Provided information:

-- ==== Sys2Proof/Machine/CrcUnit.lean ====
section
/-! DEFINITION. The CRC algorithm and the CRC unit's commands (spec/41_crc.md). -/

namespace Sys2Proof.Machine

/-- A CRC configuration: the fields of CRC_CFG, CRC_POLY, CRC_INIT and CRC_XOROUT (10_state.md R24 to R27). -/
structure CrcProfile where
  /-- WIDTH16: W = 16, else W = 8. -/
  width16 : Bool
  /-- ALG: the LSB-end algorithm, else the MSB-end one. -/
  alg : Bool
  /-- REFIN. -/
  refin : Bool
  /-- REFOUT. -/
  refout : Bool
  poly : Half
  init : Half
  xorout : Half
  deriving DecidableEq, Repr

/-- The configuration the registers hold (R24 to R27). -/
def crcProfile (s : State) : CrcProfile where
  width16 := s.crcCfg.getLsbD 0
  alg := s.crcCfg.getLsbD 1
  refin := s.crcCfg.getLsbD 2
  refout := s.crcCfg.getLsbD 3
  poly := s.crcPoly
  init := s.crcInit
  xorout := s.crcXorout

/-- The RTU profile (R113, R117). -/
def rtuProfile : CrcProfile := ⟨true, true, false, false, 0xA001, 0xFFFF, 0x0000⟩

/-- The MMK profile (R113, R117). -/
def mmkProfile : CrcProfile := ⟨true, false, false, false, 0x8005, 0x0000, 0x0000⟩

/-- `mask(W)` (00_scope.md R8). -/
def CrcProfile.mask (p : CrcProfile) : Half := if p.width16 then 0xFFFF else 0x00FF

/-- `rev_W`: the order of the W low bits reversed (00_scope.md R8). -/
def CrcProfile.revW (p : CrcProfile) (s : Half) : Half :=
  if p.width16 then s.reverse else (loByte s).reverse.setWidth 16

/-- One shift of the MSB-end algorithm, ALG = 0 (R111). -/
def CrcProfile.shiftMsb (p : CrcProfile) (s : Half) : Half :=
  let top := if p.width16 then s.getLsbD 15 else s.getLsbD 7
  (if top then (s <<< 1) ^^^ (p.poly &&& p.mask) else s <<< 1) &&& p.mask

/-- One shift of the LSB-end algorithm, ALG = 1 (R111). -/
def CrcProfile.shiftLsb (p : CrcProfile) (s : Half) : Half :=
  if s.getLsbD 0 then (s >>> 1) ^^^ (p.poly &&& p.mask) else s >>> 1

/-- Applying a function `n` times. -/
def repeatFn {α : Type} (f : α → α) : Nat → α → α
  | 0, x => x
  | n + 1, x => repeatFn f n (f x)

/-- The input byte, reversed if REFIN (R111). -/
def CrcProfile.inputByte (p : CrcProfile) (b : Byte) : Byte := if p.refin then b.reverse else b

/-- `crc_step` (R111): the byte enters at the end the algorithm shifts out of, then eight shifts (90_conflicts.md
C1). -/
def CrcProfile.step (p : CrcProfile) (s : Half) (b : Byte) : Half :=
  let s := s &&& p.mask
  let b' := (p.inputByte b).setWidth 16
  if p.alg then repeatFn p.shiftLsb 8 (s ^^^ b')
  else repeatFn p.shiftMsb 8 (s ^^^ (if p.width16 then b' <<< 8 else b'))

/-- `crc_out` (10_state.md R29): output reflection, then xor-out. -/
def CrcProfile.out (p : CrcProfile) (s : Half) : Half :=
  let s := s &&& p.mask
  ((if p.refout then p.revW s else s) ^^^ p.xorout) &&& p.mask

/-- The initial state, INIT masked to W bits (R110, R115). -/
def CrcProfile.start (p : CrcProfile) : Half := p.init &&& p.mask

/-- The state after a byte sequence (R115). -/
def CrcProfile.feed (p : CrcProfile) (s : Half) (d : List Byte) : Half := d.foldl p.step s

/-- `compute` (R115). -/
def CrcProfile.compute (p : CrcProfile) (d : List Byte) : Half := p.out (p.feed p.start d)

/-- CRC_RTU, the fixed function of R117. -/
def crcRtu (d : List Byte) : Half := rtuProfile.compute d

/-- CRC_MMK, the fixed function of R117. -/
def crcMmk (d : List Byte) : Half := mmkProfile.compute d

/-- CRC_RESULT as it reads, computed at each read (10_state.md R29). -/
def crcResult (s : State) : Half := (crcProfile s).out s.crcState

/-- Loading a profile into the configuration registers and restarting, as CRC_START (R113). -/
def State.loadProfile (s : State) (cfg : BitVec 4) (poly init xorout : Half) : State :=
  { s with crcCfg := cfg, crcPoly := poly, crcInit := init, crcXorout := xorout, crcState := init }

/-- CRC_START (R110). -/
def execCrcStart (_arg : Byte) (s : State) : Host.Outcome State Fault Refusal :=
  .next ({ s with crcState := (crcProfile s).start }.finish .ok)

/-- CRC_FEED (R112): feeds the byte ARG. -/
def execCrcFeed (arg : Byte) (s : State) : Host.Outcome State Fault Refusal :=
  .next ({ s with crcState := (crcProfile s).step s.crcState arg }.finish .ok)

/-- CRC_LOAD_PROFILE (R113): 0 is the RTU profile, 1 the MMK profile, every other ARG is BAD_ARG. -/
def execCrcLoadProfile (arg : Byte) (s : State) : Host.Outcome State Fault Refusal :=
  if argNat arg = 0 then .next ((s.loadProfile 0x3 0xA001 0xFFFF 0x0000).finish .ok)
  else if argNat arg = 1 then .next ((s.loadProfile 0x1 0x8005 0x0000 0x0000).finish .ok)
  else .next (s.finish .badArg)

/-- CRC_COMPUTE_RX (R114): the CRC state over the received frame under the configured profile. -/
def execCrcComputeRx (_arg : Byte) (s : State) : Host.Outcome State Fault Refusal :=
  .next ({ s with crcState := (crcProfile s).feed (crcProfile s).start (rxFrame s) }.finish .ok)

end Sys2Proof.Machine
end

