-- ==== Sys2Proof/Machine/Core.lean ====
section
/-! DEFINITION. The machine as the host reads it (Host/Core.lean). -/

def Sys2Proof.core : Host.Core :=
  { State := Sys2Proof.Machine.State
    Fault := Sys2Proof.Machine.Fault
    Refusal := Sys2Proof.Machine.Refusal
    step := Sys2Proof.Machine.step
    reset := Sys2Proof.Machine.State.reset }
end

Task item: Everything starting at the line containing "def State.loadProfile (s" and ending at the line containing "byte ARG. -/" in the records above should be repeated exactly, and only that.

Response to the exercise:
def State.loadProfile (s : State) (cfg : BitVec 4) (poly init xorout : Half) : State :=
  { s with crcCfg := cfg, crcPoly := poly, crcInit := init, crcXorout := xorout, crcState := init }

/-- CRC_START (R110). -/
def execCrcStart (_arg : Byte) (s : State) : Host.Outcome State Fault Refusal :=
  .next ({ s with crcState := (crcProfile s).start }.finish .ok)

/-- CRC_FEED (R112): feeds the byte ARG. -/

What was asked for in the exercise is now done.